Vidal Dezonie

PIONEERS

‘RAF officer whose career reached new heights’

1927 - 2016

Share this:

So eager was Vidal Dezonie to fight for Britain during the Second World War that he fibbed about his age to qualify for the RAF. He would go on to have a long and glittering career, making history as the first black man to be commissioned through the ranks. His son, André, would follow in his footsteps, becoming the first black officer to co10%mmand an RAF base.

Vidal Constantine Dezonie was born on March 25, 1927 in Priestman’s River, a village in the parish of Portland on Jamaica’s northeast coast, the eldest boy in a family of several siblings. His father Ferdinand died when he was a child, a tragedy that instilled in him the need to study hard in order to be able to support his mother, Evelyn, when he grew up.

In 1944, he eagerly responded to the call for RAF volunteers from the West Indies, refusing to put off by the fact that at 17 he was too young to qualify. When he enlisted he added a year to his age and soon found himself crossing the Atlantic to England.

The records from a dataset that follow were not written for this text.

-- ==== Sys2Proof/Tests/Slice0.lean ====
section
/-!
SUPPORT. Tests: ill-formed commands are refused by `Instr.wf`; for every statement with hypotheses, states and operands that meet them
(`test_meets_<name of the statement>`, one conjunct a clause); one step of chosen commands.
-/

open Sys2Proof Sys2Proof.Machine

set_option Elab.async false

namespace Sys2Proof.Tests

/-! ### Devices and operands that the tests use -/

/-- A device that serves commands: firmware ready, every domain active, discovered as position 0 of a fabric of two dimensions, all
features agreed on ring 0. -/
def up : State :=
  { ctl := { fwReady := true }
    svc := { rings := [(0, { enable := true })], sources := [(0, { agreed := BitVec.allOnes 256 })] }
    fab := { fna := some 0, ndim := 2, disc := .ready, map := [(0, some (0, 0)), (1, some (1, 0))] }
    pwr := { domains := (List.range 80).map fun d => (d, { st := .active }) }
    cel := { ready := true } }

/-- The header that a command needs: its opcode and length, FULL authority, from ring 0. -/
def hd (f : SpHdr → Cmd) : SpHdr :=
  let c := f { src := 0, opcode := 0, plen := 0, auth := 4 }
  { src := 0, opcode := BitVec.ofNat 16 c.spec.op, plen := BitVec.ofNat 32 (c.spec.plen.getD (plenOf c.spec.widths)), auth := 4 }

def applies (s : State) (c : Cmd) : Bool :=
  s.serving c.hdr && !s.mustWait c.hdr && (decide (4 ≤ c.hdr.src) || (s.otherTarget c.hdr).isNone) &&
    (s.failure c.hdr c.spec c.checks).isNone && (!c.hdr.stage || c.spec.epoch) && (!c.hdr.drain || c.checks.phases.isEmpty)

theorem applies_iff (s : State) (c : Cmd) : applies s c = true ↔ Applies s c := by
  simp only [applies, Applies, Passes, Bool.and_eq_true, Bool.or_eq_true, Bool.not_eq_true', decide_eq_true_eq,
    Option.isNone_iff_eq_none, List.isEmpty_iff]
  constructor
  · rintro ⟨⟨⟨⟨⟨a, b⟩, c'⟩, d⟩, e⟩, f⟩
    exact ⟨⟨a, b, fun h => c'.resolve_left (by omega), d⟩, fun h => by simp_all, fun h => by simp_all⟩
  · rintro ⟨⟨a, b, c', d⟩, e, f⟩
    refine ⟨⟨⟨⟨⟨a, b⟩, ?_⟩, d⟩, ?_⟩, ?_⟩
    · by_cases h : 4 ≤ c.hdr.src
      · exact .inl h
      · exact .inr (c' (by omega))
    · cases h : c.hdr.stage <;> simp_all
    · cases h : c.hdr.drain <;> simp_all

def coll : CollP :=
  { ckey := 5, devMask := 0, devValue := 0, slots := 0, presses := 3, receive := 0, root := 0, op := 2, format := 0x12, count := 64,
    pourBytes := 64, tc := 0, acc := 0, algo := 0, window := 0, deadline := 0, pin := 0xFF, quantum := 64, replay := 0, segments := 0,
    anchor := 0, seed := 0, stepBase := 0, tinv := 0, group := 0, tapPresses := 0, tapBase := 0, tapSlots := 0, fill := 0,
    free := 0, tapMode := 0, seg := [] }
def qp : QosProfileP :=
  { profile := 0, ageing := 10, lees := 200, proportion := [25, 25, 25, 25], account := [(16, 4096), (16, 4096), (16, 4096)], aiShift := 8 }
def win : WindowP :=
  { window := 1, base := 0x01000000, size := 4096, perm := 3, srcValue := 0, srcMask := 0, pcie := true, fence := false, claim := 0 }
def bkt : BucketP := { link := 40, cls := 1, rate := 1000, burst := 20, resetTo := false }
def lau : PressLaunchP := { presses := 1, context := 0, args := List.replicate 64 0 }
def sess (u : State) : State := { u with fab := { u.fab with session := true } }
def opened (u : State) : State := (u.effOpen (u.contractOf (hd fun h => cmdCollOpenExpert h coll u) coll)).2
def bound (u : State) : State := u.setCounter 3 { op := 1 }
def bundle : List Byte := [90, 80, 66, 76, 1, 0, 1, 0, 84, 0, 0, 0, 0, 0, 0, 0, 1, 0, 0, 0, 0, 16, 0, 0, 0, 4, 0, 0, 0, 4, 0, 0, 0, 0, 0, 0, 0, 0, 0, 0, 1, 0, 0, 0, 0, 0, 0, 0, 197, 54, 44, 215, 0, 0, 0, 0, 0, 0, 0, 0, 0, 0, 0, 0, 1, 0, 0, 0, 80, 0, 0, 0, 4, 0, 0, 0, 0, 0, 0, 0, 0, 0, 0, 63]
def stored (u : State) : State :=
  ({ u with cel := { u.cel with mem := writeMem [] 0 bundle } } : State).setCtx 0 0 { recorded := some { gsFirst := 0 } }
def loaded (u : State) : State := u.setCtx 0 0 { st := .loaded, set := 1, lay := { padSize := 4096, imemSize := 1024, dmemSize := 1024, lsCount := 1 }, maxBeats := 1 }
def running (u : State) : State := u.setCtx 0 0 { st := .running, set := 1, lay := { padSize := 4096, imemSize := 1024, dmemSize := 1024, lsCount := 1 }, maxBeats := 1 }
def windowed (u : State) : State := u.effWindow 0 win
def steady (u : State) : State := { u with aon := { u.aon with cmp0 := { lvl := true, band := false }, cmp1 := { lvl := true, band := false } }, time := { now := 2 ^ 40 * 10 ^ 9 } }
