-- ==== Sys2Proof/Machine/Shift.lean ====
section
/-! DEFINITION. The shift and rotate instructions (46_shift_rotate.md R180 to R186). -/

namespace Sys2Proof.Machine

/-- What SHL, SHR, SAR and RCL leave when SHIFT_AMOUNT_GE16 leaves the outcome unspecified: a free
result, free Z, S and C, V cleared (R180). -/
def freeShift (s : State) : AluResult :=
  { value := Config.freeWord s.draws
    flags :=
      { z := Config.freeBit s.draws, c := Config.freeBit (s.draws + 2),
        s := Config.freeBit (s.draws + 1), v := false } }

/-- SHL, SHR, SAR (R181, R182, R183). -/
def opShift (op : ShiftOp) (rD : Reg) (op2 : Operand) (s : State) : Result State :=
  match shiftAmount s.cfg (op2.value s) with
  | some n => .next (writeResult s rD (shiftFlags s.cfg op (s.reg rD) n s.flags.c) op2.size)
  | none => .next ((writeResult s rD (freeShift s) op2.size).drawn 3)

/-- ROL (R184). -/
def opRol (rD : Reg) (op2 : Operand) (s : State) : Result State :=
  .next (writeResult s rD (logicFlags (rolValue (s.reg rD) (op2.value s))) op2.size)

/-- RCL (R185). -/
def opRcl (rD : Reg) (op2 : Operand) (s : State) : Result State :=
  match shiftAmount s.cfg (op2.value s) with
  | some n => .next (writeResult s rD (rclFlags (s.reg rD) n s.flags.c) op2.size)
  | none => .next ((writeResult s rD (freeShift s) op2.size).drawn 3)

/-- SHL rD, rS (R181). -/
def execShlR (rD rS : Reg) (s : State) : Result State := opShift .shl rD (.reg rS) s

/-- SHL rD, imm (R181). -/
def execShlI (rD : Reg) (imm : Word) (s : State) : Result State := opShift .shl rD (.imm imm) s

/-- SHR rD, rS (R182). -/
def execShrR (rD rS : Reg) (s : State) : Result State := opShift .shr rD (.reg rS) s

/-- SHR rD, imm (R182). -/
def execShrI (rD : Reg) (imm : Word) (s : State) : Result State := opShift .shr rD (.imm imm) s

/-- SAR rD, rS (R183). -/
def execSarR (rD rS : Reg) (s : State) : Result State := opShift .sar rD (.reg rS) s

/-- SAR rD, imm (R183). -/
def execSarI (rD : Reg) (imm : Word) (s : State) : Result State := opShift .sar rD (.imm imm) s

/-- ROL rD, rS (R184). -/
def execRolR (rD rS : Reg) (s : State) : Result State := opRol rD (.reg rS) s

/-- ROL rD, imm (R184). -/
def execRolI (rD : Reg) (imm : Word) (s : State) : Result State := opRol rD (.imm imm) s

/-- RCL rD, rS (R185). -/
def execRclR (rD rS : Reg) (s : State) : Result State := opRcl rD (.reg rS) s

/-- RCL rD, imm (R185). -/
def execRclI (rD : Reg) (imm : Word) (s : State) : Result State := opRcl rD (.imm imm) s

end Sys2Proof.Machine
end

Vidal’s ambition had been to fly but at this stage of the war the requirement for newly-trained pilots had reduced markedly. Instead, he found himself at RAF Hunmanby Moor, Filey in Yorkshire, for initial training for ground crew duties. But he would persuade aircrew into allowing him to go on operational sorties with them when the opportunity arose.

By the end of the war Vidal’s potential and determination had been recognised by his superiors. He was invited to remain in the RAF and in 1948, following a period of post-war leave in Jamaica, he returned to England on board the Empire Windrush. He remained in the RAF for 40 years, rising to the rank of flight lieutenant.

In the summer of 1952 Vidal married Erika Schillack, a young German studying in England. The couple had met in a Lincolnshire tea room and took the words ‘till death do us part’ literally – they were still together 64 years later when Vidal died in 2016.

Vidal had a deep affection for the RAF and this was passed down to his son, retired Group Captain André Dezonie, who became a Harrier pilot in the 1980s and in 1999 took over the command of RAF Wittering in Peterborough. “I was exposed to the RAF throughout my childhood and I wanted to be a fighter pilot in my early years,” he said, adding that his father had always been prepared to go that extra mile to help fellow RAF members. “Those he had helped were keen to tell me of their gratitude and affection and respect for him.”